Breaking the lines is the research project that I carried out at KU Leuven as an FWO Junior Postdoc (2021-2024).
It is centered on one fundamental issue in the history of philosophy and science, namely, the debate about atomism, particularly as explored by late medieval thinkers. The aim of the project is to shed new light on the mathematical approach employed by medieval scholars in addressing a central problem in natural philosophy: the nature of continuum.
This medieval debate was marked by two opposing stances on the nature of geometrical extension: ‘divisibilism’ (which claims that everything which is in a space – be it a geometric figure or a body – is indefinitely divisible) and ‘indivisibilism’ (which maintains that extended spaces are grounded on elements – atoms – that cannot be divided). These positions were held by Aristotelians and atomists, respectively. 13th- and 14th-century discussions on indivisibles were grounded in the reading of Aristotle’s works on natural philosophy – especially the Physics – but Islamicate sources, such as Avicenna’s and Averroes’s works, enriched this debate substantively.
A distinctive feature of the debate concerning the continuum between Aristotelians and atomists was the use of mathematical arguments to defend their respective positions.

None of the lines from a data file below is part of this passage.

-- ==== Sys2Proof/Laws/Edge.lean ====
section
/-! SUPPORT. What SyncStep and EDGE can do, said once. -/

namespace Sys2Proof.Machine

/-- Everything SyncStep can do (41_sync.md R171 to R178). -/
theorem syncStep_cases (c : Slot) (s : State) :
    (syncStep c s = s)
    ∨ (s.bc.toNat = 0 ∧ s.qual c = true ∧ syncStep c s = s.firstBlock c)
    ∨ (1 ≤ s.bc.toNat ∧ s.bc.toNat ≤ 9 ∧ s.qual c = true ∧ distance s.lbi c = 21
        ∧ syncStep c s = s.acceptBlock c)
    ∨ (1 ≤ s.bc.toNat ∧ s.bc.toNat ≤ 9 ∧ s.qual c = true ∧ distance s.lbi c ≠ 21
        ∧ s.params.syncRestart = false ∧ syncStep c s = s.clearSync)
    ∨ (1 ≤ s.bc.toNat ∧ s.bc.toNat ≤ 9 ∧ s.qual c = true ∧ distance s.lbi c ≠ 21
        ∧ s.params.syncRestart = true ∧ syncStep c s = s.clearSync.firstBlock c)
    ∨ (s.bc.toNat = 10 ∧ distance s.lbi c = 20 ∧ (s.ring.read c).lvl = true
        ∧ syncStep c s = s.declareReady)
    ∨ (11 ≤ s.bc.toNat ∧ syncStep c s = s.withDetector (Config.unspecifiedDetector s)) := by
  unfold syncStep idleStep accumStep armedStep restartStep
  simp only [nBlocks, blockDist, readyDist]
  by_cases h0 : s.bc.toNat = 0
  · by_cases hq : s.qual c = true <;> simp [h0, hq]
  · by_cases h9 : s.bc.toNat < 10
    · have h1 : 1 ≤ s.bc.toNat := by omega
      have h9' : s.bc.toNat ≤ 9 := by omega
      by_cases hq : s.qual c = true
      · by_cases hd : distance s.lbi c = 21
        · simp [h0, h9, hq, hd, h1, h9']
        · by_cases hr : s.params.syncRestart = true <;> simp [h0, h9, hq, hd, hr, h1, h9']
      · simp [h0, h9, hq]
    · by_cases h10 : s.bc.toNat = 10
      · by_cases hd : distance s.lbi c = 20
        · by_cases hl : (s.ring.read c).lvl = true <;> simp [h10, hd, hl]
        · simp [h10, hd]
      · have h11 : 11 ≤ s.bc.toNat := by omega
        simp [h0, h9, h10, h11]

@[simp] theorem syncStep_ring (c : Slot) (s : State) : (syncStep c s).ring = s.ring := by
  obtain h | ⟨-, -, h⟩ | ⟨-, -, -, -, h⟩ | ⟨-, -, -, -, -, h⟩ | ⟨-, -, -, -, -, h⟩ | ⟨-, -, -, h⟩ | ⟨-, h⟩ :=
    syncStep_cases c s <;> simp [h]

@[simp] theorem syncStep_wr (c : Slot) (s : State) : (syncStep c s).wr = s.wr := by
  obtain h | ⟨-, -, h⟩ | ⟨-, -, -, -, h⟩ | ⟨-, -, -, -, -, h⟩ | ⟨-, -, -, -, -, h⟩ | ⟨-, -, -, h⟩ | ⟨-, h⟩ :=
    syncStep_cases c s <;> simp [h]

@[simp] theorem syncStep_cmdValid (c : Slot) (s : State) : (syncStep c s).cmdValid = s.cmdValid := by
  obtain h | ⟨-, -, h⟩ | ⟨-, -, -, -, h⟩ | ⟨-, -, -, -, -, h⟩ | ⟨-, -, -, -, -, h⟩ | ⟨-, -, -, h⟩ | ⟨-, h⟩ :=
    syncStep_cases c s <;> simp [h]

@[simp] theorem syncStep_cmd (c : Slot) (s : State) : (syncStep c s).cmd = s.cmd := by
  obtain h | ⟨-, -, h⟩ | ⟨-, -, -, -, h⟩ | ⟨-, -, -, -, -, h⟩ | ⟨-, -, -, -, -, h⟩ | ⟨-, -, -, h⟩ | ⟨-, h⟩ :=
    syncStep_cases c s <;> simp [h]

@[simp] theorem syncStep_dedupValid (c : Slot) (s : State) : (syncStep c s).dedupValid = s.dedupValid := by
  obtain h | ⟨-, -, h⟩ | ⟨-, -, -, -, h⟩ | ⟨-, -, -, -, -, h⟩ | ⟨-, -, -, -, -, h⟩ | ⟨-, -, -, h⟩ | ⟨-, h⟩ :=
    syncStep_cases c s <;> simp [h]

@[simp] theorem syncStep_lastCounter (c : Slot) (s : State) : (syncStep c s).lastCounter = s.lastCounter := by
  obtain h | ⟨-, -, h⟩ | ⟨-, -, -, -, h⟩ | ⟨-, -, -, -, -, h⟩ | ⟨-, -, -, -, -, h⟩ | ⟨-, -, -, h⟩ | ⟨-, h⟩ :=
    syncStep_cases c s <;> simp [h]

@[simp] theorem syncStep_lastId0 (c : Slot) (s : State) : (syncStep c s).lastId0 = s.lastId0 := by
  obtain h | ⟨-, -, h⟩ | ⟨-, -, -, -, h⟩ | ⟨-, -, -, -, -, h⟩ | ⟨-, -, -, -, -, h⟩ | ⟨-, -, -, h⟩ | ⟨-, h⟩ :=
    syncStep_cases c s <;> simp [h]

@[simp] theorem syncStep_lastId1 (c : Slot) (s : State) : (syncStep c s).lastId1 = s.lastId1 := by
  obtain h | ⟨-, -, h⟩ | ⟨-, -, -, -, h⟩ | ⟨-, -, -, -, -, h⟩ | ⟨-, -, -, -, -, h⟩ | ⟨-, -, -, h⟩ | ⟨-, h⟩ :=
    syncStep_cases c s <;> simp [h]

@[simp] theorem syncStep_lastId2 (c : Slot) (s : State) : (syncStep c s).lastId2 = s.lastId2 := by
  obtain h | ⟨-, -, h⟩ | ⟨-, -, -, -, h⟩ | ⟨-, -, -, -, -, h⟩ | ⟨-, -, -, -, -, h⟩ | ⟨-, -, -, h⟩ | ⟨-, h⟩ :=
    syncStep_cases c s <;> simp [h]

@[simp] theorem syncStep_decStatus (c : Slot) (s : State) : (syncStep c s).decStatus = s.decStatus := by
  obtain h | ⟨-, -, h⟩ | ⟨-, -, -, -, h⟩ | ⟨-, -, -, -, -, h⟩ | ⟨-, -, -, -, -, h⟩ | ⟨-, -, -, h⟩ | ⟨-, h⟩ :=
    syncStep_cases c s <;> simp [h]

@[simp] theorem syncStep_wordValid (c : Slot) (s : State) : (syncStep c s).wordValid = s.wordValid := by
  obtain h | ⟨-, -, h⟩ | ⟨-, -, -, -, h⟩ | ⟨-, -, -, -, -, h⟩ | ⟨-, -, -, -, -, h⟩ | ⟨-, -, -, h⟩ | ⟨-, h⟩ :=
    syncStep_cases c s <;> simp [h]

@[simp] theorem syncStep_byteValid (c : Slot) (s : State) : (syncStep c s).byteValid = s.byteValid := by
  obtain h | ⟨-, -, h⟩ | ⟨-, -, -, -, h⟩ | ⟨-, -, -, -, -, h⟩ | ⟨-, -, -, -, -, h⟩ | ⟨-, -, -, h⟩ | ⟨-, h⟩ :=
    syncStep_cases c s <;> simp [h]

@[simp] theorem syncStep_shifted (c : Slot) (s : State) : (syncStep c s).shifted = s.shifted := by
  obtain h | ⟨-, -, h⟩ | ⟨-, -, -, -, h⟩ | ⟨-, -, -, -, -, h⟩ | ⟨-, -, -, -, -, h⟩ | ⟨-, -, -, h⟩ | ⟨-, h⟩ :=
    syncStep_cases c s <;> simp [h]

@[simp] theorem syncStep_params (c : Slot) (s : State) : (syncStep c s).params = s.params := by
  obtain h | ⟨-, -, h⟩ | ⟨-, -, -, -, h⟩ | ⟨-, -, -, -, -, h⟩ | ⟨-, -, -, -, -, h⟩ | ⟨-, -, -, h⟩ | ⟨-, h⟩ :=
    syncStep_cases c s <;> simp [h]

@[simp] theorem syncStep_trace (c : Slot) (s : State) : (syncStep c s).trace = s.trace := by
  obtain h | ⟨-, -, h⟩ | ⟨-, -, -, -, h⟩ | ⟨-, -, -, -, -, h⟩ | ⟨-, -, -, -, -, h⟩ | ⟨-, -, -, h⟩ | ⟨-, h⟩ :=
    syncStep_cases c s <;> simp [h]

/-- Everything EDGE can do (40_capture.md R144). -/
theorem execEdge_cases (lvl : Bool) (dur : Dur) (s : State) :
    (s.ready = true ∧ execEdge lvl dur s = .next s)
    ∨ (s.ready = false ∧ dur.toNat ≤ 50 ∧ execEdge lvl dur s = .next (s.fold dur))
    ∨ (s.ready = false ∧ 50 < dur.toNat
        ∧ execEdge lvl dur s = .next (syncStep s.wr (s.append { dur := dur, lvl := lvl }))) := by
  unfold execEdge
  by_cases hr : s.ready = true
  · exact .inl ⟨hr, by simp [hr]⟩
  · by_cases hd : dur.toNat ≤ 50
    · exact .inr (.inl ⟨by simpa using hr, hd, by simp [hr, Sys2Proof.glitch, hd]⟩)
    · exact .inr (.inr ⟨by simpa using hr, by omega, by simp [hr, Sys2Proof.glitch, hd]⟩)

theorem execEdge_append {lvl : Bool} {dur : Dur} {s : State} (hr : s.ready = false)
    (hd : 50 < dur.toNat) :
    execEdge lvl dur s = .next (syncStep s.wr (s.append { dur := dur, lvl := lvl })) := by
  have : ¬ dur.toNat ≤ 50 := by omega
  simp [execEdge, hr, Sys2Proof.glitch, this]

/-- The entry just appended, and the one before it, as SyncStep reads them (40_capture.md R148). -/
theorem append_read_self {s : State} {e : Entry} (h : s.ring.wf = true) :
    (s.append e).ring.read s.wr = e := Memory.read_write_same h

/-- A pulse longer than a glitch is no reset entry, so it is read back whatever the ring's form. -/
theorem append_read_long {s : State} {lvl : Bool} {dur : Dur} (h : 50 < dur.toNat) :
    (s.append { dur := dur, lvl := lvl }).ring.read s.wr = { dur := dur, lvl := lvl } := by
  apply Memory.read_write_nonzero
  intro hz
  have hd : dur = 0#32 := congrArg Entry.dur hz
  rw [hd] at h
  exact absurd h (by decide)

theorem append_read_previous {s : State} {e : Entry} (h : s.ring.wf = true) :
    (s.append e).ring.read (previous s.wr) = s.ring.read (previous s.wr) :=
  Memory.read_write_other h (previous_ne_self s.wr)

end Sys2Proof.Machine
end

Specifically, geometrical reasoning, employing techniques like parallel or radial projection, animated these discussions. In geometry, assuming the existence of indivisibles (points or indivisible lines) led to paradoxical conclusions, such as the diagonal and side of a square, whose ratio is impossible in Euclidean geometry, sharing a common measure, i.e., the indivisible itself. These arguments gained prominence in the realm of natural philosophy, forging a renewed and inseparable link between mathematics and physics.
From a contemporary viewpoint, it’s accurate to assert that Aristotelian philosophy indirectly contributed to the medieval debate on atomism by offering geometrical explanations, as the core Aristotelian writings did not explicitly delve into mathematics. However, medieval thinkers engaging with atomism could refer to a ‘Aristotelian’ mathematical work, the De lineis indivisibilibus. Translated into Latin in the 13th century and possibly authored by Theophrastus, this concise yet pivotal text was ascribed to Aristotle throughout the Middle Ages. Tracing back to Xenocrates, the theory of indivisible lines postulates the existence of a primary and indivisible unit of linear measurement, by which even the immeasurable magnitudes can be related. The De lineis indivisibilibus argued against the theory of indivisible lines, hence informing the research project’s name.
Who translated the De lineis indivisibilibus into Latin? Scholarship credited Robert Grosseteste (ca. 1170 – 1253), 13th-century polymath, to be responsible for the first Latin translation of the text. Although this assertion necessitates further validation, Grosseteste’s familiarity with De lineis indivisibilibus aligns with some of his philosophical principles, notably in his De luce and Glosses to the Physics, where he expounds on his original account of atomism.
The pseudo-Aristotelian text offered no unequivocal interpretation. Did it contribute to delineating a clear boundary between atomists and Aristotelians or foster distinct forms of atomism? Or did it contribute to developing special forms of atomism? How were its geometric reasonings received and exploited? Only a careful consideration of the reception of this fundamental source can unequivocally define the earliest medieval roots of Renaissance and Modern atomism and shed new light on this crucial moment in the history of philosophy and science.
One certainty is that the De lineis indivisibilibus enjoyed significant success in the late Middle Ages, evident from its preservation in over seventy codices housed in libraries across Europe!